Sadr simultaneously has rebuffed Sistani's call to peace:

Sistani has made declarations in the past calling on Iraqis to respect state institutions and public order. He has not spoken directly on the violence involving Sadr's supporters, but he is expected to make a statement in the next few days.

"The Hawza (seminary) is unanimous on this," the aide said.

"We asked Moqtada (al-Sadr) to stop resorting to violence, occupying public buildings and other actions that make him an outlaw. He insists on staying on the same course that could destroy the nation."

He said Moqtada had refused to meet a tribal delegation and representatives of Bahr al-Uloum at the main mosque of Kufa, near the holy city of Najaf, where he is staging a sit-in with armed followers.
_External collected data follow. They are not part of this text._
/-- Row 0x2_ of the opcode map (spec/04 R103). -/
def decodeRow2 (r : Raw) : Decoded :=
  match r.opc.toNat with
  | 0x20 => match r.tlen.toNat with
    | 2 => gate (0) (0) (.addi (r.dst) (SrcN.ofByte 6 r.b0) (r.b3 ++ r.b2 ++ r.b1))
    | 3 => gate (rzByte 1 r.b1 0xFF) (0) (.addiAbi32 (r.dst) (SrcN.ofByte 6 r.b0) (r.b5 ++ r.b4 ++ r.b3 ++ r.b2))
    | _ => badTlen
  | 0x21 => match r.tlen.toNat with
    | 2 => gate (0) (0) (.andi (r.dst) (SrcN.ofByte 6 r.b0) (r.b3 ++ r.b2 ++ r.b1))
    | 3 => gate (rzByte 1 r.b1 0xFF) (0) (.andiAbi32 (r.dst) (SrcN.ofByte 6 r.b0) (r.b5 ++ r.b4 ++ r.b3 ++ r.b2))
    | _ => badTlen
  | 0x22 => match r.tlen.toNat with
    | 2 => gate (0) (0) (.ori (r.dst) (SrcN.ofByte 6 r.b0) (r.b3 ++ r.b2 ++ r.b1))
    | 3 => gate (rzByte 1 r.b1 0xFF) (0) (.oriAbi32 (r.dst) (SrcN.ofByte 6 r.b0) (r.b5 ++ r.b4 ++ r.b3 ++ r.b2))
    | _ => badTlen
  | 0x23 => match r.tlen.toNat with
    | 2 => gate (0) (0) (.xori (r.dst) (SrcN.ofByte 6 r.b0) (r.b3 ++ r.b2 ++ r.b1))
    | 3 => gate (rzByte 1 r.b1 0xFF) (0) (.xoriAbi32 (r.dst) (SrcN.ofByte 6 r.b0) (r.b5 ++ r.b4 ++ r.b3 ++ r.b2))
    | _ => badTlen
  | 0x24 => match r.tlen.toNat with
    | 2 => gate (rzByte 1 r.b1 0xC0 ||| rzByte 2 r.b2 0xE0 ||| rzByte 3 r.b3 0xFF ||| codeBad (tyOk r.b2 Ty.isInt) (atByte 2 0x1F)) (codeBad (decide ((r.b1.setWidth 6).toNat < (tyOf r.b2).width)) (atByte 1 0x3F)) (.shli (r.dst) (SrcN.ofByte 6 r.b0) (r.b1.setWidth 6) (tyOf r.b2))
    | _ => badTlen
  | 0x25 => match r.tlen.toNat with
    | 2 => gate (rzByte 1 r.b1 0xC0 ||| rzByte 2 r.b2 0xE0 ||| rzByte 3 r.b3 0xFF ||| codeBad (tyOk r.b2 Ty.isInt) (atByte 2 0x1F)) (codeBad (decide ((r.b1.setWidth 6).toNat < (tyOf r.b2).width)) (atByte 1 0x3F)) (.shri (r.dst) (SrcN.ofByte 6 r.b0) (r.b1.setWidth 6) (tyOf r.b2))
    | _ => badTlen
  | 0x26 => match r.tlen.toNat with
    | 2 => gate (0) (0) (.li (r.dst) (r.b3 ++ r.b2 ++ r.b1 ++ r.b0))
    | 3 => gate (0) (0) (.liI48 (r.dst) (r.b5 ++ r.b4 ++ r.b3 ++ r.b2 ++ r.b1 ++ r.b0))
    | _ => badTlen
  | 0x27 => match r.tlen.toNat with
    | 2 => gate (0) (0) (.muli (r.dst) (SrcN.ofByte 6 r.b0) (r.b3 ++ r.b2 ++ r.b1))
    | 3 => gate (rzByte 1 r.b1 0xFF) (0) (.muliAbi32 (r.dst) (SrcN.ofByte 6 r.b0) (r.b5 ++ r.b4 ++ r.b3 ++ r.b2))
    | _ => badTlen
  | 0x28 => match r.tlen.toNat with
    | 1 => gate (rzByte 1 r.b1 0xFF) (0) (.clz (r.dst) (SrcN.ofByte 6 r.b0))
    | 2 => gate (rzByte 1 r.b1 0xFF ||| rzByte 2 r.b2 0xFF ||| rzByte 3 r.b3 0xE0 ||| codeBad (tyOk r.b3 Ty.isInt) (atByte 3 0x1F)) (0) (.clzAbcm (r.dst) (SrcN.ofByte 6 r.b0) (tyOf r.b3))
    | _ => badTlen
  | 0x29 => match r.tlen.toNat with
    | 1 => gate (rzByte 1 r.b1 0xFF) (0) (.ctz (r.dst) (SrcN.ofByte 6 r.b0))
    | 2 => gate (rzByte 1 r.b1 0xFF ||| rzByte 2 r.b2 0xFF ||| rzByte 3 r.b3 0xE0 ||| codeBad (tyOk r.b3 Ty.isInt) (atByte 3 0x1F)) (0) (.ctzAbcm (r.dst) (SrcN.ofByte 6 r.b0) (tyOf r.b3))
    | _ => badTlen
  | 0x2A => match r.tlen.toNat with
    | 1 => gate (rzByte 1 r.b1 0xFF) (0) (.popc (r.dst) (SrcN.ofByte 6 r.b0))
    | 2 => gate (rzByte 1 r.b1 0xFF ||| rzByte 2 r.b2 0xFF ||| rzByte 3 r.b3 0xE0 ||| codeBad (tyOk r.b3 Ty.isInt) (atByte 3 0x1F)) (0) (.popcAbcm (r.dst) (SrcN.ofByte 6 r.b0) (tyOf r.b3))
    | _ => badTlen
  | 0x2B => match r.tlen.toNat with
    | 2 => gate (rzByte 1 r.b1 0xC0 ||| rzByte 2 r.b2 0xC0 ||| rzByte 3 r.b3 0xFE) (codeBad (decide ((r.b1.setWidth 6).toNat + (r.b2.setWidth 6).toNat < 64)) (atByte 1 0x3F ||| atByte 2 0x3F)) (.bfx (r.dst) (SrcN.ofByte 6 r.b0) (r.b1.setWidth 6) (r.b2.setWidth 6) (r.b3.getLsbD 0))
    | _ => badTlen
  | 0x2C => match r.tlen.toNat with
    | 3 => gate (rzByte 2 r.b2 0xC0 ||| rzByte 3 r.b3 0xC0 ||| rzByte 4 r.b4 0xFF ||| rzByte 5 r.b5 0xFF) (codeBad (decide ((r.b2.setWidth 6).toNat + (r.b3.setWidth 6).toNat < 64)) (atByte 2 0x3F ||| atByte 3 0x3F)) (.bfi (r.dst) (SrcN.ofByte 6 r.b0) (SrcN.ofByte 6 r.b1) (r.b2.setWidth 6) (r.b3.setWidth 6))
    | _ => badTlen
  | 0x2D => match r.tlen.toNat with
    | 2 => gate (rzByte 1 r.b1 0xF8 ||| rzByte 2 r.b2 0xFF ||| rzByte 3 r.b3 0xFF ||| codeBad (decide ((r.b1.setWidth 3) < 6)) (atByte 1 0x07)) (0) (.wfld (r.dst) (SrcN.ofByte 6 r.b0) (r.b1.setWidth 3))
    | _ => badTlen
  | 0x2E => match r.tlen.toNat with
    | 1 => gate (rzByte 1 r.b1 0xFF) (0) (.abs (r.dst) (SrcN.ofByte 6 r.b0))
    | 2 => gate (rzByte 1 r.b1 0xFF ||| rzByte 2 r.b2 0xFF ||| rzByte 3 r.b3 0xE0 ||| codeBad (tyOk r.b3 Ty.isSInt) (atByte 3 0x1F)) (0) (.absAbcm (r.dst) (SrcN.ofByte 6 r.b0) (tyOf r.b3))
    | _ => badTlen
  | _ => .illop

/-- Row 0x3_ of the opcode map (spec/04 R103). -/
def decodeRow3 (r : Raw) : Decoded :=
  match r.opc.toNat with
  | 0x30 => match r.tlen.toNat with
    | 2 => gate (rzByte 2 r.b2 0xFF ||| rzByte 3 r.b3 0x20 ||| codeBad (tyOk r.b3 Ty.isArith) (atByte 3 0x1F)) (0) (.fadd (r.dst) (SrcN.ofByte 6 r.b0) (SrcN.ofByte 6 r.b1) (rndOf r.b3) (tyOf r.b3))
    | _ => badTlen
  | 0x31 => match r.tlen.toNat with
    | 2 => gate (rzByte 2 r.b2 0xFF ||| rzByte 3 r.b3 0x20 ||| codeBad (tyOk r.b3 Ty.isArith) (atByte 3 0x1F)) (0) (.fsub (r.dst) (SrcN.ofByte 6 r.b0) (SrcN.ofByte 6 r.b1) (rndOf r.b3) (tyOf r.b3))
    | _ => badTlen
  | 0x32 => match r.tlen.toNat with
    | 2 => gate (rzByte 2 r.b2 0xFF ||| rzByte 3 r.b3 0x20 ||| codeBad (tyOk r.b3 Ty.isArith) (atByte 3 0x1F)) (0) (.fmul (r.dst) (SrcN.ofByte 6 r.b0) (SrcN.ofByte 6 r.b1) (rndOf r.b3) (tyOf r.b3))
    | _ => badTlen
  | 0x33 => match r.tlen.toNat with
    | 2 => gate (rzByte 3 r.b3 0x20 ||| codeBad (tyOk r.b3 Ty.isArith) (atByte 3 0x1F)) (0) (.ffma (r.dst) (SrcN.ofByte 6 r.b0) (SrcN.ofByte 6 r.b1) (SrcN.ofByte 6 r.b2) (rndOf r.b3) (tyOf r.b3))
    | _ => badTlen
  | 0x34 => match r.tlen.toNat with
    | 2 => gate (rzByte 2 r.b2 0xFF ||| rzByte 3 r.b3 0x20 ||| codeBad (tyOk r.b3 Ty.isArith) (atByte 3 0x1F)) (0) (.fdiv (r.dst) (SrcN.ofByte 6 r.b0) (SrcN.ofByte 6 r.b1) (rndOf r.b3) (tyOf r.b3))
    | _ => badTlen
  | 0x35 => match r.tlen.toNat with
    | 2 => gate (rzByte 1 r.b1 0xFF ||| rzByte 2 r.b2 0xFF ||| rzByte 3 r.b3 0x20 ||| codeBad (tyOk r.b3 Ty.isArith) (atByte 3 0x1F)) (0) (.fsqrt (r.dst) (SrcN.ofByte 6 r.b0) (rndOf r.b3) (tyOf r.b3))
    | _ => badTlen
  | 0x36 => match r.tlen.toNat with
    | 2 => gate (rzByte 2 r.b2 0xFF ||| rzByte 3 r.b3 0xE0 ||| codeBad (tyOk r.b3 Ty.isArith) (atByte 3 0x1F)) (0) (.fmin (r.dst) (SrcN.ofByte 6 r.b0) (SrcN.ofByte 6 r.b1) (tyOf r.b3))
    | _ => badTlen
  | 0x37 => match r.tlen.toNat with
    | 2 => gate (rzByte 2 r.b2 0xFF ||| rzByte 3 r.b3 0xE0 ||| codeBad (tyOk r.b3 Ty.isArith) (atByte 3 0x1F)) (0) (.fmax (r.dst) (SrcN.ofByte 6 r.b0) (SrcN.ofByte 6 r.b1) (tyOf r.b3))
    | _ => badTlen
  | 0x38 => match r.tlen.toNat with
    | 2 => gate (rzByte 2 r.b2 0xF8 ||| rzByte 3 r.b3 0xE0 ||| codeBad ((Pred.ofCode (r.b2.setWidth 3)).isSome) (atByte 2 0x07) ||| codeBad (tyOk r.b3 Ty.isArith) (atByte 3 0x1F)) (0) (.fcmp (r.dst) (SrcN.ofByte 6 r.b0) (SrcN.ofByte 6 r.b1) ((Pred.ofCode (r.b2.setWidth 3)).getD .eq) (tyOf r.b3))
    | _ => badTlen
  | 0x39 => match r.tlen.toNat with
    | 2 => gate (rzByte 1 r.b1 0xE0 ||| rzByte 2 r.b2 0xFF ||| codeBad (tyOk r.b1 (fun _ => true)) (atByte 1 0x1F) ||| codeBad (tyOk r.b3 (fun _ => true)) (atByte 3 0x1F)) (0) (.fcvt (r.dst) (SrcN.ofByte 6 r.b0) (tyOf r.b1) (rndOf r.b3) (r.b3.getLsbD 5) (tyOf r.b3))
    | _ => badTlen
  | 0x3A => match r.tlen.toNat with
    | 2 => gate (rzByte 1 r.b1 0xFF ||| rzByte 2 r.b2 0xFF ||| rzByte 3 r.b3 0xE0 ||| codeBad (tyOk r.b3 Ty.isArith) (atByte 3 0x1F)) (0) (.fclass (r.dst) (SrcN.ofByte 6 r.b0) (tyOf r.b3))
    | _ => badTlen
  | 0x3B => match r.tlen.toNat with
    | 2 => gate (rzByte 2 r.b2 0xFC ||| rzByte 3 r.b3 0xE0 ||| codeBad (r.b2 &&& 0x03 != 3) (atByte 2 0x03) ||| codeBad (tyOk r.b3 Ty.isArith) (atByte 3 0x1F)) (0) (.fsgn (r.dst) (SrcN.ofByte 6 r.b0) (SrcN.ofByte 6 r.b1) ((SgnOp.ofCode (r.b2.setWidth 2)).getD .cpy) (tyOf r.b3))
    | _ => badTlen
  | 0x3C => match r.tlen.toNat with
    | 2 => gate (rzByte 1 r.b1 0xFF ||| rzByte 2 r.b2 0xFE ||| rzByte 3 r.b3 0x20 ||| codeBad (tyOk r.b3 Ty.isArith) (atByte 3 0x1F)) (0) (.frnd (r.dst) (SrcN.ofByte 6 r.b0) (r.b2.getLsbD 0) (rndOf r.b3) (tyOf r.b3))
    | _ => badTlen
  | _ => .illop

/-- Row 0x4_ of the opcode map (spec/04 R103). -/
def decodeRow4 (r : Raw) : Decoded :=
  match r.opc.toNat with
  | 0x40 => match r.tlen.toNat with
    | 3 => gate (rzByte 1 r.b1 0xE0 ||| codeBad (tyOk r.b1 Ty.isMem) (atByte 1 0x1F)) (0) (.ld (r.dst) (SrcN.ofByte 6 r.b0) (tyOf r.b1) (r.b5 ++ r.b4 ++ r.b3 ++ r.b2))
    | _ => badTlen
  | 0x41 => match r.tlen.toNat with
    | 3 => gate (rzDst r.dst 0x20 ||| codeBad ((Ty.ofCode (r.dst.setWidth 5)).elim false Ty.isMem) (0x1F)) (0) (.st ((Ty.ofCode (r.dst.setWidth 5)).getD .i64) (SrcN.ofByte 6 r.b0) (SrcN.ofByte 6 r.b1) (r.b5 ++ r.b4 ++ r.b3 ++ r.b2))
    | _ => badTlen
  | 0x42 => match r.tlen.toNat with
    | 3 => gate (rzDst r.dst 0x20 ||| rzByte 1 r.b1 0xE0 ||| rzByte 5 r.b5 0xC0 ||| codeBad (tyOk r.b1 Ty.isMem) (atByte 1 0x1F) ||| codeBad (r.b5.getLsbD 5 || r.b5 &&& 0x1F == 0) (atByte 5 (r.b5 &&& 0x1F))) (0) (.ldv (r.dst.setWidth 5) (SrcN.ofByte 6 r.b0) (tyOf r.b1) (r.b4 ++ r.b3 ++ r.b2) (VMask.ofByte r.b5))
    | _ => badTlen
  | 0x43 => match r.tlen.toNat with
    | 3 => gate (rzDst r.dst 0x20 ||| rzByte 1 r.b1 0x20 ||| rzByte 5 r.b5 0xC0 ||| codeBad ((Ty.ofCode (r.dst.setWidth 5)).elim false Ty.isMem) (0x1F) ||| codeBad (r.b5.getLsbD 5 || r.b5 &&& 0x1F == 0) (atByte 5 (r.b5 &&& 0x1F))) (0) (.stv ((Ty.ofCode (r.dst.setWidth 5)).getD .i64) (SrcN.ofByte 6 r.b0) (SrcN.ofByte 5 r.b1) (r.b4 ++ r.b3 ++ r.b2) (VMask.ofByte r.b5))
    | _ => badTlen
  | 0x44 => match r.tlen.toNat with
    | 2 => gate (rzByte 1 r.b1 0xFF ||| rzByte 2 r.b2 0xFF ||| codeBad (scopeOk r.b3) (atByte 3 0xE0) ||| codeBad (tyOk r.b3 Ty.isMem) (atByte 3 0x1F)) (0) (.lds (r.dst) (SrcN.ofByte 6 r.b0) (scopeOf r.b3) (tyOf r.b3))
    | _ => badTlen
  | 0x45 => match r.tlen.toNat with
    | 2 => gate (rzDst r.dst 0x3F ||| rzByte 2 r.b2 0xFF ||| codeBad (scopeOk r.b3) (atByte 3 0xE0) ||| codeBad (tyOk r.b3 Ty.isMem) (atByte 3 0x1F)) (0) (.sts (SrcN.ofByte 6 r.b0) (SrcN.ofByte 6 r.b1) (scopeOf r.b3) (tyOf r.b3))
    | _ => badTlen
  | 0x46 => match r.tlen.toNat with
    | 2 => gate (rzByte 2 r.b2 0xFF ||| codeBad (scopeOk r.b3) (atByte 3 0xE0) ||| codeBad (tyOk r.b3 Ty.isAmo) (atByte 3 0x1F)) (0) (.aadd (r.dst) (SrcN.ofByte 6 r.b0) (SrcN.ofByte 6 r.b1) (scopeOf r.b3) (tyOf r.b3))
    | _ => badTlen
  | 0x47 => match r.tlen.toNat with
    | 2 => gate (rzByte 2 r.b2 0xFE ||| codeBad (scopeOk r.b3) (atByte 3 0xE0) ||| codeBad (tyOk r.b3 Ty.isAmo) (atByte 3 0x1F)) (0) (.amnx (r.dst) (SrcN.ofByte 6 r.b0) (SrcN.ofByte 6 r.b1) (r.b2.getLsbD 0) (scopeOf r.b3) (tyOf r.b3))
    | _ => badTlen
  | 0x48 => match r.tlen.toNat with
    | 2 => gate (rzByte 2 r.b2 0xFC ||| codeBad (scopeOk r.b3) (atByte 3 0xE0) ||| codeBad (tyOk r.b3 Ty.isAmo) (atByte 3 0x1F) ||| codeBad (logTyOk ((LogOp.ofCode (r.b2.setWidth 2)).getD .and) (tyOf r.b3)) (atByte 3 0x1F)) (0) (.alog (r.dst) (SrcN.ofByte 6 r.b0) (SrcN.ofByte 6 r.b1) ((LogOp.ofCode (r.b2.setWidth 2)).getD .and) (scopeOf r.b3) (tyOf r.b3))
    | _ => badTlen
  | 0x49 => match r.tlen.toNat with
    | 2 => gate (rzByte 2 r.b2 0xFF ||| codeBad (scopeOk r.b3) (atByte 3 0xE0) ||| codeBad (tyOk r.b3 Ty.isAmo) (atByte 3 0x1F)) (0) (.aswp (r.dst) (SrcN.ofByte 6 r.b0) (SrcN.ofByte 6 r.b1) (scopeOf r.b3) (tyOf r.b3))
    | _ => badTlen
  | 0x4A => match r.tlen.toNat with
    | 2 => gate (codeBad (scopeOk r.b3) (atByte 3 0xE0) ||| codeBad (tyOk r.b3 Ty.isAmo) (atByte 3 0x1F)) (0) (.acas (r.dst) (SrcN.ofByte 6 r.b0) (SrcN.ofByte 6 r.b1) (SrcN.ofByte 6 r.b2) (scopeOf r.b3) (tyOf r.b3))
    | _ => badTlen
  | 0x4B => match r.tlen.toNat with
    | 2 => gate (rzByte 2 r.b2 0xF8 ||| codeBad ((Cond.ofCode ((r.b2.setWidth 3).zeroExtend 6)).isSome) (atByte 2 0x07) ||| codeBad (scopeOk r.b3) (atByte 3 0xE0) ||| codeBad (tyOk r.b3 Ty.isInt) (atByte 3 0x1F)) (0) (.waitm (r.dst) (SrcN.ofByte 6 r.b0) (SrcN.ofByte 6 r.b1) ((Cond.ofCode ((r.b2.setWidth 3).zeroExtend 6)).getD .eq) (scopeOf r.b3) (tyOf r.b3))
    | _ => badTlen
  | 0x4C => match r.tlen.toNat with
    | 0 => gate (rzDst r.dst 0x3F) (0) (.loopf)
    | _ => badTlen
  | 0x4D => match r.tlen.toNat with
    | 2 => gate (rzDst r.dst 0x20 ||| rzByte 1 r.b1 0x20 ||| rzByte 2 r.b2 0xFF ||| rzByte 3 r.b3 0xE0 ||| codeBad (tyOk r.b3 Ty.isMem) (atByte 3 0x1F)) (0) (.gath (r.dst.setWidth 5) (SrcN.ofByte 6 r.b0) (SrcN.ofByte 5 r.b1) (tyOf r.b3))
    | 3 => gate (rzDst r.dst 0x20 ||| rzByte 1 r.b1 0x20 ||| rzByte 2 r.b2 0xFF ||| rzByte 3 r.b3 0xE0 ||| rzByte 4 r.b4 0xC0 ||| rzByte 5 r.b5 0xFF ||| codeBad (tyOk r.b3 Ty.isMem) (atByte 3 0x1F) ||| codeBad (r.b4.getLsbD 5 || r.b4 &&& 0x1F == 0) (atByte 4 (r.b4 &&& 0x1F))) (0) (.gathVx (r.dst.setWidth 5) (SrcN.ofByte 6 r.b0) (SrcN.ofByte 5 r.b1) (tyOf r.b3) (VMask.ofByte r.b4))
    | _ => badTlen
  | 0x4E => match r.tlen.toNat with
    | 2 => gate (rzDst r.dst 0x3F ||| rzByte 1 r.b1 0x20 ||| rzByte 2 r.b2 0x20 ||| rzByte 3 r.b3 0xE0 ||| codeBad (tyOk r.b3 Ty.isMem) (atByte 3 0x1F)) (0) (.scat (SrcN.ofByte 6 r.b0) (SrcN.ofByte 5 r.b1) (SrcN.ofByte 5 r.b2) (tyOf r.b3))
    | 3 => gate (rzDst r.dst 0x3F ||| rzByte 1 r.b1 0x20 ||| rzByte 2 r.b2 0x20 ||| rzByte 3 r.b3 0xE0 ||| rzByte 4 r.b4 0xC0 ||| rzByte 5 r.b5 0xFF ||| codeBad (tyOk r.b3 Ty.isMem) (atByte 3 0x1F) ||| codeBad (r.b4.getLsbD 5 || r.b4 &&& 0x1F == 0) (atByte 4 (r.b4 &&& 0x1F))) (0) (.scatVx (SrcN.ofByte 6 r.b0) (SrcN.ofByte 5 r.b1) (SrcN.ofByte 5 r.b2) (tyOf r.b3) (VMask.ofByte r.b4))
    | _ => badTlen
  | _ => .illop
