def execViadd (d : BitVec 5) (a b : VSrc) (s : State) : Out := coreOp s (vint aluAdd d a b .i64 .all)
def execViaddAbcm (d : BitVec 5) (a b : VSrc) (t : Ty) (s : State) : Out := coreOp s (vint aluAdd d a b t .all)
def execViaddVx (d : BitVec 5) (a b : VSrc) (t : Ty) (mk : VMask) (s : State) : Out := coreOp s (vint aluAdd d a b t mk)
def execVisub (d : BitVec 5) (a b : VSrc) (s : State) : Out := coreOp s (vint aluSub d a b .i64 .all)
def execVisubAbcm (d : BitVec 5) (a b : VSrc) (t : Ty) (s : State) : Out := coreOp s (vint aluSub d a b t .all)
def execVisubVx (d : BitVec 5) (a b : VSrc) (t : Ty) (mk : VMask) (s : State) : Out := coreOp s (vint aluSub d a b t mk)
def execVimul (d : BitVec 5) (a b : VSrc) (s : State) : Out := coreOp s (vint aluMul d a b .i64 .all)
def execVimulAbcm (d : BitVec 5) (a b : VSrc) (t : Ty) (s : State) : Out := coreOp s (vint aluMul d a b t .all)
def execVimulVx (d : BitVec 5) (a b : VSrc) (t : Ty) (mk : VMask) (s : State) : Out := coreOp s (vint aluMul d a b t mk)
def execVand (d : BitVec 5) (a b : VSrc) (s : State) : Out := coreOp s (vint aluAnd d a b .i64 .all)
def execVandAbcm (d : BitVec 5) (a b : VSrc) (t : Ty) (s : State) : Out := coreOp s (vint aluAnd d a b t .all)
def execVandVx (d : BitVec 5) (a b : VSrc) (t : Ty) (mk : VMask) (s : State) : Out := coreOp s (vint aluAnd d a b t mk)
def execVor (d : BitVec 5) (a b : VSrc) (s : State) : Out := coreOp s (vint aluOr d a b .i64 .all)
def execVorAbcm (d : BitVec 5) (a b : VSrc) (t : Ty) (s : State) : Out := coreOp s (vint aluOr d a b t .all)
def execVorVx (d : BitVec 5) (a b : VSrc) (t : Ty) (mk : VMask) (s : State) : Out := coreOp s (vint aluOr d a b t mk)
def execVxor (d : BitVec 5) (a b : VSrc) (s : State) : Out := coreOp s (vint aluXor d a b .i64 .all)
def execVxorAbcm (d : BitVec 5) (a b : VSrc) (t : Ty) (s : State) : Out := coreOp s (vint aluXor d a b t .all)
def execVxorVx (d : BitVec 5) (a b : VSrc) (t : Ty) (mk : VMask) (s : State) : Out := coreOp s (vint aluXor d a b t mk)
def execVshl (d : BitVec 5) (a b : VSrc) (s : State) : Out := coreOp s (vint aluShl d a b .i64 .all)
def execVshlAbcm (d : BitVec 5) (a b : VSrc) (t : Ty) (s : State) : Out := coreOp s (vint aluShl d a b t .all)
def execVshlVx (d : BitVec 5) (a b : VSrc) (t : Ty) (mk : VMask) (s : State) : Out := coreOp s (vint aluShl d a b t mk)
def execVshr (d : BitVec 5) (a b : VSrc) (s : State) : Out := coreOp s (vint aluShr d a b .i64 .all)
def execVshrAbcm (d : BitVec 5) (a b : VSrc) (t : Ty) (s : State) : Out := coreOp s (vint aluShr d a b t .all)
def execVshrVx (d : BitVec 5) (a b : VSrc) (t : Ty) (mk : VMask) (s : State) : Out := coreOp s (vint aluShr d a b t mk)

/-! ### Selection and movement (spec/08 R208) -/

/-- Lane i of d is f i, for the active lanes. -/
def moved (d : BitVec 5) (t : Ty) (mk : VMask) (act : Nat) (f : Nat → Nat) (free : Core → Core) (c : Core) : Res Core :=
  finishV d mk t ((actives act t.lanes).map fun i => (i, f i, 0)) free c

def vsel (d : BitVec 5) (a b : VSrc) (e : MSrc) (t : Ty) (mk : VMask) (c : Core) : Res Core := do
  destV d c
  let (x, c) ← readV a c
  let (y, c) ← readV b c
  let (m, c) ← readM e c
  let (act, c) ← activeLanes mk t.lanes c
  moved d t mk act (fun i => if m.getLsbD i then laneAt x t.width i else laneAt y t.width i) (fun c => freeM e (freeV b (freeV a c))) c

def execVsel (d : BitVec 5) (a b : VSrc) (c : MSrc) (t : Ty) (s : State) : Out := coreOp s (vsel d a b c t .all)
def execVselVx (d : BitVec 5) (a b : VSrc) (c : MSrc) (t : Ty) (mk : VMask) (s : State) : Out := coreOp s (vsel d a b c t mk)

def vperm (d : BitVec 5) (a b e : VSrc) (t : Ty) (mk : VMask) (c : Core) : Res Core := do
  destV d c
  let (x, c) ← readV a c
  let (ix, c) ← readV b c
  let (z, c) ← readV e c
  let (act, c) ← activeLanes mk t.lanes c
  let n := t.lanes
  moved d t mk act (fun i =>
    let j := laneAt ix t.width i
    if j < n then laneAt x t.width j else if j < 2 * n then laneAt z t.width (j - n) else 0) (fun c => freeV e (freeV b (freeV a c))) c

def execVperm (d : BitVec 5) (a b c : VSrc) (t : Ty) (s : State) : Out := coreOp s (vperm d a b c t .all)
def execVpermVx (d : BitVec 5) (a b c : VSrc) (t : Ty) (mk : VMask) (s : State) : Out := coreOp s (vperm d a b c t mk)

def vbcast (d : BitVec 5) (a : Src) (t : Ty) (mk : VMask) (c : Core) : Res Core := do
  destV d c
  let (x, c) ← readS a c
  let (act, c) ← activeLanes mk t.lanes c
  moved d t mk act (fun _ => patBits x t) (fun c => freeS a c) c

def execVbcast (d : BitVec 5) (a : Src) (t : Ty) (s : State) : Out := coreOp s (vbcast d a t .all)
def execVbcastVx (d : BitVec 5) (a : Src) (t : Ty) (mk : VMask) (s : State) : Out := coreOp s (vbcast d a t mk)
"The delegation met Moqtada's aides, who did not express interest in relying on wisdom and patience," the aide said.

A Shi'ite religious source said Sadr has moved from Kufa to Najaf's Imam Ali shrine, the holiest Shi'ite site in Iraq, and armed followers have closed off streets leading to the shrine.

and wrapped himself in Sistani's authority:

He also aligned himself with Iraq's most influential religious figure, Grand Ayatollah Ali al-Sistani. "I proclaim my solidarity with Ali Sistani, and he should know that I am his military wing in Iraq," he said.

Mr. Sadr, whose followers on Sunday began the most serious insurrection of the postinvasion period, said, "I will put the city with the golden dish between Ali Sistani's hands after liberation."

The golden dish refers to the golden shrines of Najaf, some of the holiest sites in Shia Islam. Najaf, south of Baghdad, is the home of Ayatollah Sistani, who is considered much more moderate than Mr. Sadr. On Sunday, Ayatollah Sistani issued a religious decree urging Iraq's Shiites to stay calm.